Still error about ASCII to UTF-8

Do you checking with this script


    filename = "#{Prawn::DATADIR}/pdfs/12.pdf"
    pdf = Prawn::Document.new(:template => filename) 
    pdf.go_to_page(1)
    pdf.text_box "Test",at: [10,pdf.bounds.top - 100],size: 13,width: 500,height: 600
    send_data pdf.render, filename: "test.pdf", type: 'application/pdf', disposition: 'inline'   
thanhquang1988 commented 10 years ago

@cheba Are you using gem to convert ASCII-8BIT to UTF-8

pointlessone commented 10 years ago

@nhimbkno1 I tried the one in the original report. This one works too. Ruby 1.9.3, Rails 3.2.13, Prawn 1.0.0.rc2. Rails app uses UTF-8 as default encoding. I don't use any gems for encoding conversions. pdf.render produces a string with ASCII-8BIT encoding and I'm pretty sure that in this case it's a Rails problem.

Could you please create a new sample Rails app to help me reproduce the problem? Push it to Github so that I could clone it.

practicingruby commented 10 years ago

@nhimbkno1 You're writing a binary file using File.write rather than File.binwrite so what's probably happening is that it's trying to treat the PDF output as UTF-8 text, which will cause encoding errors. Try using File.binwrite instead.

pointlessone commented 10 years ago

@sandal That was my fault. The original code uses send_data.

thanhquang1988 commented 10 years ago

I have just created new app and using prawn gem 1.0.0.rc2. rails 4.0 and ruby 2.0. Script:

def index
    #!/usr/bin/env ruby
    require 'prawn'
    pdf = Prawn::Document.new(template: '12.pdf', margin: [0, 0, 0, 0])
    pdf.text_box "test", at: [10, pdf.bounds.top - 100], size: 20, width: 200, height: 400
    send_data pdf.render, filename: "test.pdf", type: 'application/pdf', disposition: 'inline'   
  end

and here is the result file :cry:

http://www.mediafire.com/view/zr3rspp5eh9oesv/test.pdf

my repo : https://github.com/nhimbkno1/testprawn
pointlessone commented 10 years ago

OK. I've got your code.

No encoding errors.

Generated file isn't rendered correctly in Firefox but Preview seem to be more tolerant.

screen shot 2013-11-26 at 5 23 06 pm

It looks like PDF.js (used in Firefox for rendering PDF files) doesn't like multiple content streams. I'm looking into it.

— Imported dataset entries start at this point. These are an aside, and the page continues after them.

/-- A WbD or Evc reaches its home and is handled at once (R182): matched with a recorded RspX, serving as the holder's snoop response, or updating L3 or memory and the entry; answered with Cmp.
It never overtakes an RspD or RspS that its sender has given for the line before: R182 lets only an RspX or RspI come after it. -/
def leavingArrives (s : State) (m : CohMsg) : State :=
  if s.net.coh.any (fun r => (decide (r.opc = .rspd) || decide (r.opc = .rsps)) && r.src == m.src && r.addr == m.addr) then s
  else
  let s := s.takeCoh m
  match sliceAt m.dst with
  | none => s.logUnexpected m
  | some _ =>
    let n := s.homeOf (64 * m.addr)
    let t := s.slice n
    let l := m.addr
    let data := if m.hasData then some (m.data, m.poison) else none
    let done := fun (s : State) => s.sendAnswer m (answerMsg n m .cmp 0 stOk none)
    if t.rspx.any (fun p => p == (m.src, m.core, m.tag)) then
      done (s.setSlice n { t with rspx := t.rspx.filter (fun p => p != (m.src, m.core, m.tag)) })
    else
      let hit := fun (o : SnoopOut) => o.node == m.src && (o.core == m.core || (o.core == 8 && m.status % 2 == 1))
      match (t.active.find? (fun x => x.req.addr == l)).bind (fun x => (x.snoops.find? hit).map (fun o => (x, o))) with
      | some (x, o) =>
        let s := s.setSlice n { t with ignore := t.ignore ++ [(o.node, o.tag)] }
        done (s.takeResponse n x o .rspx false data)
      | none =>
        let s := match data with
          | some v => s.homeWrite n m.qid l true v.1 v.2
          | none => s
        done (s.modSlice n (fun t =>
          match t.dirFind l with
          | none => t
          | some (k, e) =>
            match e.owner with
            | some o => if o == (m.src, m.core) then { t with dir := Tab.del t.dir k } else t
            | none => if m.status % 2 == 1 then t.setDir k (e.dropSharer m.src) else t))

def execWbd (m : Met CohMsg) (s : State) : Result := .next (s.arrive { m.it with opc := .wbd, hasData := true } m.upset leavingArrives)
def execEvc (m : Met CohMsg) (s : State) : Result := .next (s.arrive { m.it with opc := .evc, hasData := false } m.upset leavingArrives)

/-- CMPACK (R179, R431): the granted transaction of this request closes. -/
def cmpackArrives (s : State) (m : CohMsg) : State :=
  let s := s.takeCoh m
  match sliceAt m.dst with
  | none => s.logUnexpected m
  | some n =>
    let mine := fun (x : Txn) => x.granted && x.req.src == m.src && x.req.core == m.core && x.req.tag == m.tag
    if (s.slice n).active.any mine then s.modSlice n (fun t => { t with active := t.active.filter (fun x => !mine x) })
    else s.logUnexpected m

def execCmpack (m : Met CohMsg) (s : State) : Result := .next (s.arrive { m.it with opc := .cmpack } m.upset cmpackArrives)

/-! ### Grants at the requester (R175, R177, R334) -/

def State.sendAck (s : State) (m : CohMsg) : State :=
  s.sendCoh { cohMsg .cmpack m.src m.dst m.core m.tag m.addr with cls := if m.cls = 0 then 0 else 1, qid := m.qid, secure := m.secure }

/-- The latency of an answer: package time at arrival less ISSUE_LO (R220). -/
def latencyOf (s : State) (m : CohMsg) : Nat := (s.now % 2 ^ 32 + 2 ^ 32 - m.issue.toNat) % 2 ^ 32

/-- A walk whose PTE cannot be read ends with the access fault of its access; one whose fault is not raised just ends. -/
def State.failWalk (s : State) (h : Nat) : State :=
  match (s.hart h).walk with
  | none => s
  | some wk =>
    (s.modHart h (fun x => { x with walk := none })).walkFault h wk
      (Exc.of (if wk.exec then AccKind.fetch else if wk.store then .store else .load).accessFault wk.va)

/-- The access faults that an answer's STATUS gives the accesses waiting on it (R186, R262, R333). -/
def State.failWaiters (s : State) (h : Nat) (ws : List Waiter) : State :=
  match ws.head? with
  | some (.load o _) => s.raiseCode h (if o.fetch then 1 else 5) o.va
  | some (.lr _ va _ _) => s.raiseCode h 5 va
  | some (.lock _ va _) => s.raiseCode h 5 va
  | some (.amo o _) => s.raiseCode h 7 o.va
  | some (.store va _ _ _) => s.raiseCode h 7 va
  | some (.zero va _) => s.raiseCode h 7 va
  | some (.pair va _ _ _) => s.raiseCode h 7 va
  | some (.pte _) => s.failWalk h
  | some (.buffer own va) => s.raiseCode h (if own then 7 else 5) va
  | some (.prefetch _ _) | none => s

thanhquang1988 commented 10 years ago

That's strange.Why am I receiving an error but you not? :tired_face: error

@cheba can you clone and using my code.

pointlessone commented 10 years ago

@nhimbkno1 I'm using your code.

What exactly is the error you get? Is it an error message in your PDF reader or an exception in your application?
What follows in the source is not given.